So many regulations are intertwined; health plans cannot ignore the ones that may seem insignificant. Every year these smaller regulation changes get bigger.
For example, the industry has been talking about provider directories since the mid-80s, but change was still very slow. The inhibitors to having up-to-date provider directories often moved initiatives for standardizing and updating the processes to the bottom of the priority list. CMS now has the ability to substantially penalize payers whose provider directories are out of date or otherwise inaccurate to the tune of $25,000 per member!
One of the key requirements in the Interoperability Final Rule is the Provider Directory API. This rule, enforceable in July 2021, highlights the importance of accurate and timely information about network providers for Medicare Advantage and Managed Medicaid. Health Plans operating in the CMS markets must take steps to ensure their data and processes to deliver the data are working properly, not just to be compliant but also to remain competitive.

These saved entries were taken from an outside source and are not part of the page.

-- ==== Sys2Proof/Machine/Match.lean ====
section
/-!
DEFINITION. The match store (R178 to R202): entries and tables, searches and their activations, the operation queues,
the order-keeping shift, the scrub against the shadow, spare blocks, the activation limit.
-/
namespace Sys2Proof.Machine

/-! ### Entries and tables -/

def MstEntry.empty : MstEntry := ⟨0, 0, 0, false, 0, false, 0⟩

/-- Every re-read of an entry fails parity (R33). -/
def MstEntry.bad (e : MstEntry) : Bool := decide (3 < e.flaky)

/-- The record of R181. -/
def MstEntry.record (e : MstEntry) : List Byte :=
  natLe 20 e.key.toNat ++ natLe 20 e.mask.toNat ++ [if e.odd then 0 else e.prio,
    BitVec.ofNat 8 (b2n (e.valid && !e.odd) + 2 * b2n e.odd)] ++ zeros 6 ++ natLe 8 e.result.toNat ++ zeros 8

def entryOfRecord (bs : List Byte) : MstEntry :=
  ⟨BitVec.ofNat 160 (leNat (slice 0 20 bs)), BitVec.ofNat 160 (leNat (slice 20 20 bs)),
    BitVec.ofNat 8 (u8 bs 40), bitAt (u8 bs 41) 0, BitVec.ofNat 64 (u64 bs 48), bitAt (u8 bs 41) 1, 0⟩

/-- Entries of a block. -/
def blockEntries : Nat := 8192

/-- States of a block (R201). -/
def blkActive : Nat := 0
def blkSpare : Nat := 1
def blkRetired : Nat := 2
def blkCopying : Nat := 3

/-- The physical block in service as a logical block (R178). -/
def State.physBlock (s : State) (l : Nat) : Option Nat :=
  (List.range 68).find? (fun b =>
    s.fget F.MST_BLOCK_STATUS_STATE b == blkActive && s.fget F.MST_BLOCK_STATUS_LOGICAL b == l)

/-- A declared table as its registers say. -/
structure MstTab where
  t : Nat
  first : Nat
  blocks : Nat
  wide : Bool

def State.mstTab? (s : State) (t : Nat) : Option MstTab :=
  if t < 16 ∧ s.flag F.MST_TABLE_CFG_DEFINED t then
    some ⟨t, s.fget F.MST_TABLE_CFG_FIRST t, s.fget F.MST_TABLE_CFG_BLOCKS t, s.flag F.MST_TABLE_CFG_WIDTH t⟩
  else none

/-- Entries per block at the table's width, and the table's size S (R183). -/
def MstTab.perBlock (t : MstTab) : Nat := if t.wide then 4096 else 8192
def MstTab.size (t : MstTab) : Nat := t.blocks * t.perBlock

/-- Logical block and index of a table address (the even half of a wide entry). -/
def MstTab.place (t : MstTab) (a : Nat) : Nat × Nat :=
  (t.first + a / t.perBlock, if t.wide then 2 * (a % 4096) else a % 8192)

def State.mstKey (s : State) (t : MstTab) (a : Nat) : Option Nat :=
  (s.physBlock (t.place a).1).map (fun b => b * blockEntries + (t.place a).2)

/-- An entry at full width (R180). -/
structure Wide where
  key : BitVec 320
  mask : BitVec 320
  prio : Byte
  valid : Bool
  result : BitVec 128
  badEven : Bool
  badOdd : Bool

def State.mstAt (s : State) (k : Nat) : MstEntry := SMap.get MstEntry.empty s.mst.entries k

def State.mstRead (s : State) (t : MstTab) (a : Nat) : Wide :=
  match s.mstKey t a with
  | none => ⟨0, 0, 0, false, 0, false, false⟩
  | some k =>
    let e := s.mstAt k
    if t.wide then
      let o := s.mstAt (k + 1)
      ⟨BitVec.ofNat 320 (e.key.toNat + (o.key.toNat <<< 160)), BitVec.ofNat 320 (e.mask.toNat + (o.mask.toNat <<< 160)),
        e.prio, e.valid, BitVec.ofNat 128 (e.result.toNat + (o.result.toNat <<< 64)), e.bad, o.bad⟩
    else ⟨BitVec.ofNat 320 e.key.toNat, BitVec.ofNat 320 e.mask.toNat, e.prio, e.valid,
      BitVec.ofNat 128 e.result.toNat, e.bad, false⟩

/-- The halves of a full-width entry; an entry that was read poisoned is stored so (R34, R35). -/
def Wide.half (w : Wide) (odd : Bool) : MstEntry :=
  if odd then ⟨BitVec.ofNat 160 (w.key.toNat >>> 160), BitVec.ofNat 160 (w.mask.toNat >>> 160), 0, false,
    BitVec.ofNat 64 (w.result.toNat >>> 64), true, 4 * b2n w.badOdd⟩
  else ⟨BitVec.ofNat 160 w.key.toNat, BitVec.ofNat 160 w.mask.toNat, w.prio, w.valid, BitVec.ofNat 64 w.result.toNat,
    false, 4 * b2n w.badEven⟩

/-- Physical address of the shadow of an entry (R196). -/
def shadowAt (logical index : Nat) : Nat := logical * vaultSize + reservedTop + index * 64

def State.mstSet (s : State) (k : Nat) (e : MstEntry) : State :=
  { s with mst := { s.mst with entries := SMap.set MstEntry.empty s.mst.entries k e } }

/-- Store a shadow record through its vault's port, poisoned where the entry is. -/
def State.shadowWrite (s : State) (logical index : Nat) (e : MstEntry) : State :=
  let p := shadowAt logical index
  (s.portUse p 64 true).writeWords 9 p e.record (fun _ => e.bad) 0

/-- A paired write (R191, R194): the shadow first, then the array, both halves of a wide entry together. -/
def State.mstCommit (s : State) (t : MstTab) (a : Nat) (w : Wide) : State :=
  match s.mstKey t a with
  | none => s
  | some k =>
    let (l, i) := t.place a
    let s := s.shadowWrite l i (w.half false)
    let s := if t.wide then s.shadowWrite l (i + 1) (w.half true) else s
    let s := s.mstSet k (w.half false)
    if t.wide then s.mstSet (k + 1) (w.half true) else s

/-- Table address of a physical entry, if it is an (even) entry of the table. -/
def State.mstAddrOf (s : State) (t : MstTab) (k : Nat) : Option Nat :=
  let b := k / blockEntries
  let i := k % blockEntries
  let l := s.fget F.MST_BLOCK_STATUS_LOGICAL b
  if s.fget F.MST_BLOCK_STATUS_STATE b = blkActive ∧ t.first ≤ l ∧ l < t.first + t.blocks then
    if t.wide then (if i % 2 = 0 then some ((l - t.first) * 4096 + i / 2) else none)
    else some ((l - t.first) * 8192 + i)
  else none

/-- Addresses of the entries of a table that the store lists. -/
def State.mstAddrs (s : State) (t : MstTab) : List Nat := s.mst.entries.filterMap (fun e => s.mstAddrOf t e.1)

/-- The used end U (R183). -/
def State.usedEnd (s : State) (t : MstTab) : Nat :=
  (s.mstAddrs t).foldl (fun u a => if (s.mstRead t a).valid then max u (a + 1) else u) 0

def State.setUsedEnd (s : State) (t : MstTab) : State := s.fset F.MST_TABLE_STATE_USED_END t.t (s.usedEnd t)

/-! ### Searching -/

def Hit.miss : Hit := ⟨false, 0, 0, false, false, 0, false⟩

def State.shiftOf (s : State) (t : Nat) : Option Shift := (s.mst.shifts.find? (·.1 == t)).map (·.2)

/-- The address that a running shift suppresses (R195). -/
def State.suppressed (s : State) (t : Nat) : Option Nat := (s.shiftOf t).bind (·.suppress)

def Wide.matchesKey (w : Wide) (k : BitVec 320) : Bool := w.valid && ((k ^^^ w.key) &&& w.mask) == 0

/-- Search a table (R179, R185, R195). -/
def State.mstFind (s : State) (t : MstTab) (key : BitVec 320) : Hit :=
  let key := if t.wide then key else key &&& BitVec.ofNat 320 (2 ^ 160 - 1)
  let found := (s.mstAddrs t).filterMap (fun a =>
    if s.suppressed t.t = some a then none
    else
      let w := s.mstRead t a
      if w.matchesKey key then some (a, w) else none)
  match found with
  | [] => Hit.miss
  | x :: rest =>
    let best := rest.foldl (fun (b : Nat × Wide) (c : Nat × Wide) =>
      if b.2.prio.toNat < c.2.prio.toNat ∨ (b.2.prio = c.2.prio ∧ c.1 < b.1) then c else b) x
    let ties := (found.filter (fun e => e.2.prio == best.2.prio)).length
    ⟨true, best.1, best.2.prio.toNat, decide (1 < found.length), decide (1 < ties), best.2.result, best.2.badEven || best.2.badOdd⟩

/-! ### The scrub (R197) -/

/-- The table a logical block belongs to. -/
def State.tableOfBlock (s : State) (l : Nat) : Option MstTab :=
  ((List.range 16).filterMap s.mstTab?).find? (fun t => decide (t.first ≤ l ∧ l < t.first + t.blocks))

/-- Whether the table of a block has an operation in progress. -/
def State.blockHeld (s : State) (l : Nat) : Bool :=
  match s.tableOfBlock l with
  | some t => (s.shiftOf t.t).isSome
  | none => false

/-- Read the eight words of a shadow record: its bytes, whether any word is poisoned. -/
def State.shadowRead (s : State) (l i : Nat) : List Byte × Bool × State :=
  let (bs, s) := (s.portUse (shadowAt l i) 64 false).readWords 9 (shadowAt l i) 64
  (bs.map (·.1), bs.any (·.2), s)

/-- Whether the scrub may compare the entries of a block now: no operation of the table is in progress, no rebuild of the
shadow runs (R197, R198), and the shadow's vault can answer (log entry 185). -/
def State.scrubbable (s : State) (l : Nat) : Bool :=
  !s.blockHeld l && !s.mst.rebuilding.contains l && s.bankServes (.vault l 0) && !s.vaultWaits l

/-- An array read with its replays (R33): the entry, and the state in which a passing re-read has made it good. -/
def State.mstReplay (s : State) (k : Nat) : MstEntry × State :=
  let e := s.mstAt k
  if e.flaky = 0 ∨ e.bad then (e, s) else ({ e with flaky := 0 }, s.mstSet k { e with flaky := 0 })

/-- A repair is counted in the block, and its time kept for the retire limit (R199). -/
def State.countRepair (s : State) (l b : Nat) : State :=
  let s := (s.bump F.MST_SCRUB_REPAIRED 0 1).bump F.MST_BLOCK_STATUS_REPAIRS b 1
  { s with mst := { s.mst with repairTimes := s.mst.repairTimes ++ [(l, s.now)] } }

/-- U of the table that a block belongs to follows the entries (R183). -/
def State.usedEndOf (s : State) (l : Nat) : State :=
  match s.tableOfBlock l with
  | some t => s.setUsedEnd t
  | none => s

/-- Array and shadow of an entry have both failed: it is made invalid in both, a wide entry with both its halves (R197). -/
def State.loseEntry (s : State) (l b i : Nat) : State :=
  let clear (s : State) (i : Nat) (odd : Bool) : State :=
    let e := { MstEntry.empty with odd := odd }
    (s.shadowWrite l i e).mstSet (b * blockEntries + i) e
  match s.tableOfBlock l with
  | some t =>
    let s := if t.wide then clear (clear s (i / 2 * 2) false) (i / 2 * 2 + 1) true else clear s i false
    let a := (l - t.first) * t.perBlock + (if t.wide then i / 2 else i)
    ((s.bump F.MST_SCRUB_LOST 0 1).setUsedEnd t).attn C.ENTRY_LOST [t.t, a]
  | none => (clear s i (s.mstAt (b * blockEntries + i)).odd).bump F.MST_SCRUB_LOST 0 1

/-- Compare one entry with its shadow and act (R197). -/
def State.scrubEntry (s : State) (l i : Nat) : State :=
  match s.physBlock l with
  | none => s
  | some b =>
    if !s.scrubbable l then s
    else
      let k := b * blockEntries + i
      let (e, s) := s.mstReplay k
      let (bs, poison, s) := s.shadowRead l i
      if !poison then
        if !e.bad && e.record == bs then s else ((s.mstSet k (entryOfRecord bs)).countRepair l b).usedEndOf l
      else if !e.bad then (s.shadowWrite l i e).bump F.MST_SCRUB_SHADOW_REPAIRED 0 1
      else s.loseEntry l b i

/-- The scrubber's visit: an entry it skips counts as visited, and is compared on the next pass (R197). -/
def mstScrubVisit (block : Fin 64) (index : Fin 8192) (s : State) : State :=
  if !s.lit || !s.flag F.MST_CTL_SCRUB_ENABLE then s
  else
    let s := s.scrubEntry block index
    let v := s.mst.visits + 1
    if v < 64 * 8192 then { s with mst := { s.mst with visits := v } }
    else ({ s with mst := { s.mst with visits := 0 } }).bump F.MST_SCRUB_PASSES 0 1

/-! ### Search ports (R186, R187) -/

/-- The result word of a winner is read under R33: an entry that fails every re-read is reported, and a scrub of it is
scheduled at once (R185, log entry 184). -/
def State.readHalf (s : State) (t : MstTab) (a : Nat) (odd : Bool) : State :=
  match s.mstKey t a with
  | none => s
  | some k =>
    let i := (t.place a).2 + b2n odd
    let (e, s) := s.mstReplay (k + b2n odd)
    if e.bad then (s.attn C.POISON_CREATED [s.device, shadowAt (t.place a).1 i + 48, 0]).scrubEntry (t.place a).1 i
    else s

Medicaid Managed Care, in particular, is evolving rapidly. A few years ago, most Medicaid recipients stayed with a fee-for-service Medicaid; they were not pushed toward managed care. Many states now prefer managed care over fee-for-service, as it is lower in cost and also preferred by an increasing number of members, as it provides more options and flexibility.
Medicaid is very fluid. A health plan with a Medicaid line of business must stay in-tune with what CMS is doing and how it interfaces with its state’s specific regulations. In particular, the business processes for Managed Medicaid enrollment can seem overwhelming. Daily full enrollment files are sent by the state, which must be translated into enrollment records that retain a historical view of all changes made throughout.
This deluge of information requires technology that can handle extensive slicing and dicing of the data. The enrollment record changes can impact everything from the available benefits for the member to their primary care provider assignment and even the amount payable for a specific service.
The enrollment data is required by core processing systems and must be viewable and usable by the health plans to properly address questions and other inquiries. Furthermore, these changes are typically time-sensitive, requiring that daily files are processed quickly and accurately and sequentially.
Many regulations are intertwined, some in conflict, some furthering a “cause” or process. The mission of all is to benefit the members, and in most cases, there are benefits of compliance to the health plans.
For example, health plans that focused on getting an updated provider directory in their claims system and also available to members create a win-win scenario! Members and potential members have the most up-to-date information, and health plans are processing claims without the worry of mass adjustments (or penalties!) down the road.